Priority aging of ongoing work

Priority aging is an approach to workload management in which the priority of in-progress activities automatically changes over time.

The longer an activity runs, the lower its priority, and the fewer resources it will receive. You can use priority aging to control longer-running activities, so that throughput for shorter-running activities can be improved. The priority aging approach works when resource control responds to the movement of work between service classes. That is, when work that is already being processed changes service classes, the movement is actually reflected in the resources that are received by that work (as well as other work in the new service class).

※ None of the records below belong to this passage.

-- ==== Sys2Proof/Machine/RegMap.lean ====
section
/-! DEFINITION. The register map of chapter "Register map" (R457 to R463): one constructor of `Reg` for each kind of
register, with its address, its instances, its fields with the access type of R8 and the range of R487, and its reset
value. A register of several instances is addressed as base + s1 * a + s2 * b, and its instance number is a * c2 + b. -/

namespace Sys2Proof.Machine

/-- The access type of a field (R8). -/
inductive Acc where
  | rw | ro | roc | w1c | wo | rws
  deriving DecidableEq, Repr

/-- The values that a field takes (R487). -/
inductive Chk where
  | any
  | rng (lo hi : Nat)
  | srng (width : Nat) (lo hi : Int)
  | zeroOr (lo hi : Nat)
  | mult (m lo hi : Nat)
  deriving DecidableEq, Repr

/-- A field value `v` is allowed (R487). -/
def Chk.ok : Chk → Nat → Bool
  | .any, _ => true
  | .rng lo hi, v => lo ≤ v && v ≤ hi
  | .srng w lo hi, v => let i := (BitVec.ofNat w v).toInt; lo ≤ i && i ≤ hi
  | .zeroOr lo hi, v => v == 0 || (lo ≤ v && v ≤ hi)
  | .mult m lo hi, v => v % m == 0 && lo ≤ v && v ≤ hi

/-- One row of a field map. -/
structure FieldInfo where
  hi  : Nat
  lo  : Nat
  acc : Acc
  chk : Chk
  deriving DecidableEq, Repr

/-- The register block an offset belongs to (R457). -/
inductive Blk where
  | glb | evt | hbr | mgt | cfg | nvs | upd | mac | phy | cls | fdb | sky | hrb | qmg | sch | tga | tim | can | lin
  | tss | cip | key | red | mem | pwr
  deriving DecidableEq, Repr

/-- Address, instances and fields of a kind of register. -/
structure RegInfo where
  blk    : Blk
  base   : Nat
  s1     : Nat
  c1     : Nat
  s2     : Nat
  c2     : Nat
  fields : List FieldInfo
  deriving DecidableEq, Repr

/-- The kinds of register. -/
inductive Reg where
  | glbChipId | glbOpState | glbLsCtrl | glbLsStat | glbLsCfg | glbLsBist | glbFaultRec | glbFaultTime
  | glbSafeCfg | evtStat | evtLogCfg | evtRaise | evtVecCfg | evtRoute | hbrPcieStat | hbrPwSeq
  | hbrPwFence | hbrSideband | hbrSidebandSeen | hbrDmaCfg | hbrPwLog0 | hbrPwLog1 | hbrPwLog2 | hbrPwLog3
  | hbrPwLog4 | hbrPwLog5 | hbrPwLog6 | hbrPwLog7 | hbrAspiCfg0 | hbrAspiCfg1 | hbrAspiCfg2 | hbrPfLast
  | hbrTxRingBase | hbrTxRingCfg | hbrTxRingHead | hbrTxRingTail | hbrRxRingBase | hbrRxRingCfg | hbrRxRingHead | hbrRxRingTail
  | mgtSpiCfg | mqCfg | mqStat | mqCmd | mqPop | cfgBootStat | cfgMinCause | cfgBootCfg
  | cfgRestart | cfgShadowCtrl | cfgLoadStat | cfgSwapCtrl | cfgSwapStat | cfgEpoch | cfgBdcResult | cfgBdcQsel
  | cfgBdcBound | cfgBdcQattr | cfgSwapFenced | cfgSwapFenceLim | cfgBootHist | nvsStoreCmd | nvsStoreLen | nvsStoreStat
  | updCmd | updArg | updStat | updIdle | updTrialCfg | updVerify | updDigest | macPortCfg
  | macPortStat | macFwdCtrl | macMaxFrame | macMdioCfg | macMdioCmd | macMdioData | clsParseCfg | clsSomeipPort
  | clsHashSeed | clsDscpMap | clsEntCmd | clsEntIndex | clsEntStat | clsEntData | clsLoadResult | clsCtTmo0
  | clsCtTmo1 | clsCtTmo2 | clsCtCount | clsPrioCfg | fdbGlbCfg | fdbRmacLo | fdbRmacHi | fdbHashSeed
  | fdbAgeCfg | fdbLearnCfg | fdbFlapCfg | fdbStrReset | fdbEntCmd | fdbEntIndex | fdbEntStat | fdbFlushSel
  | fdbFloodMask | fdbFlapLast0 | fdbFlapLast1 | fdbFlapLast2 | fdbEntData | fdbLoadResult | fdbPortCfg | fdbWinSel
  | skyCtrl | skyStatus | skyFaultRec | skyResvMask | skyStealCfg | skyCellLim | skyCellUsed | skyMqCfg
  | skyLoadResult | skyHomeMap | hrbCfg | hrbStatus | hrbHwm | qmgPoolUsed | qmgPoolHwm | qmgSharedSize
  | qmgSharedUsed | qmgSharedHwm | qmgLoadResult | qmgPortLim | qmgPortUsed | qmgPortHwm | qmgClassMap | qmgQLim
  | qmgQCol | qmgQCtrl | qmgQStat | qmgSLim | qmgSCol | qmgSCtrl | qmgSStat | schPortCfg
  | schTbRate | schSTbRate | schTbDepth | schSTbDepth | schTbLevel | schSTbLevel | schCbsSlope | schCbsHi
  | schCbsCredit | schWfqW | schMaxwait | mtrCtrl | mtrCir | mtrPir | mtrCbs | mtrEbs
  | mtrCLevel | mtrELevel | schGateCfg | schGateList | schGateCycle | schGateBase | schGateOper | schGateAdmin0
  | schGateAdmin1 | schGateOper0 | schGateOper1 | tgaCfg | tgaAdminBase | tgaAdminCycle | tgaAdminExt | tgaAdminLen
  | tgaOperBase | tgaOperCycle | tgaOperExt | tgaOperLen | tgaChangeTime | tgaStat | tgaPreemptCfg | tgaPreemptStat
  | tgaLoadResult | tgaAdminEntry | tgaOperEntry | timCtrl | timStat | timStandbyDur | timLt | timSnapLt
  | timSnapDom | timDomCfg | timDomFreq | timDomTime | timDomSet | timDomStep | timDomSlew | timDomSlewCfg
  | timDomStat | timDomSlewRem | timPortCfg | timTxtsStat | timTxtsPop | timLatTx | timLatRx | timTxtsHead
  | timTscCfg | timTscStorm | timTscStat | timTscPop | timTscHead | timPpsCfg | timPpsStart | timPpsPeriod
  | timPpsWidth | timPpsStat | canCtrl | canNbt | canDbt | canXbt | canTdc | canPwm
  | canTxCfg | canBoCfg | canStat | canLpfCfg | canLpfMask | canLpfDataLo | canLpfDataHi | canLpfCtl
  | canLpfStat | canLoadResult | linCtrl | linSched | linStat | linTable | linFrame | linSlot
  | tssPhyCfg | tssPlcaCtrl | tssPlcaTmr | tssPlcaStat | cipArbCfg | cipCtxSplit | cipTrngStat | cipVbStat
  | cipJobCmd | cipJobArg | cipJobStat | cipKcmd | cipKcmdStat | cipBypassEt | cipLoadResult | cipSecyCfg
  | cipSecyRwin | cipTxsci | cipTxscCtrl | cipSecyPnthr | cipTxSa0 | cipTxSaSsci | cipTxSaSalt | cipTxSaNextPn
  | cipRxSa0 | cipRxSaSsci | cipRxSaSalt | cipRxSaNextPn | cipRxSc0 | cipRxScSci | keyLcStat | keyLcCtr
  | keyAttCtr | keyUid | keyCmd | keyCmdStat | keySlotSel | keySlotAttr | keySlotCtr | keySlotGen
  | keySlotStat | redCfg | redHbCfg | redHbKick | redStat | redSeqSkip | redPartnerUid | redLoadResult
  | memScrubCfg | memScrubStat | memCeLog0 | memCeLog1 | memCeLogLt | memUeLog0 | memUeLog1 | memUeLogLt
  | memFlipCtrl | memFlipAddr | memWeakLast0 | memWeakLast1 | memRepairSel | memFlipD | memRepairStat | memLoadResult
  | pwrCtrl | pwrStat | pwrWakeEn | pwrWakeEn2 | pwrWakeSrc | pwrTimer | pwrRingCfg | pwrRingCfg1
  | pwrEntryCfg | pwrInhCfg | pwrWakeoutCfg | pwrTc10Cfg | pwrFrStat | pwrWakeAll0 | pwrWakeAll1 | pwrVetoLog0
  | pwrVetoLog1 | pwrVetoLogLt | pwrLoadResult | pwrMember0 | pwrMember1 | pwrMember2 | pwrMember3
  deriving DecidableEq, Repr

/-- Ports with a SecY (the ports that carry MACsec): P0 to P11, P14, P15 and P17. -/
def secyPort (n : Nat) : Bool := n ≤ 11 || n == 14 || n == 15 || n == 17

/-- The latency row of R205 at reset, in picoseconds: port instance `i / 3`, row `i % 3`; rows that do not exist are 0. -/
def latReset (i : Nat) (tx : Bool) : Nat :=
  let p := i / 3
  let pick := fun (l : List (Nat × Nat)) =>
    match l[i % 3]? with
    | some (t, r) => if tx then t else r
    | none => 0
  if p ≤ 3 then pick [(780000, 1120000), (1460000, 2140000), (2820000, 4180000)]
  else if p ≤ 11 then pick [(340000, 610000), (300000, 520000)]
  else if p ≤ 13 then pick [(480000, 1050000)]
  else pick [(32000, 25600), (44800, 41600), (64000, 56000)]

This approach is best implemented when using the explicit CPU controls that are provided by the CPU dispatcher or by integration with operating system workload management products.

Changing the priority of activities by remapping

System resources are allocated and controlled by using service classes. With priority aging, the priority of an activity can be changed by moving the activity from one service class to another service class. The priority increases if the new service class has more resources, and the priority decreases if the new service class has fewer resources. Activities are moved when a threshold with a REMAP ACTIVITY action is violated, based upon predetermined maximum usage of a specific resource such as processor time or rows read. After an activity is mapped to a new service class, it continues to run with the new resource constraints applied.

A simple approach that you can use to help short queries to run faster is to define a series of service classes with successively lower levels of resource priority and threshold actions that move activities between the service subclasses. Using this setup, you can decrease, or age, the priority of longer-running work over time and perhaps improve response times for shorter-running work without having detailed knowledge of the activities running on your data server.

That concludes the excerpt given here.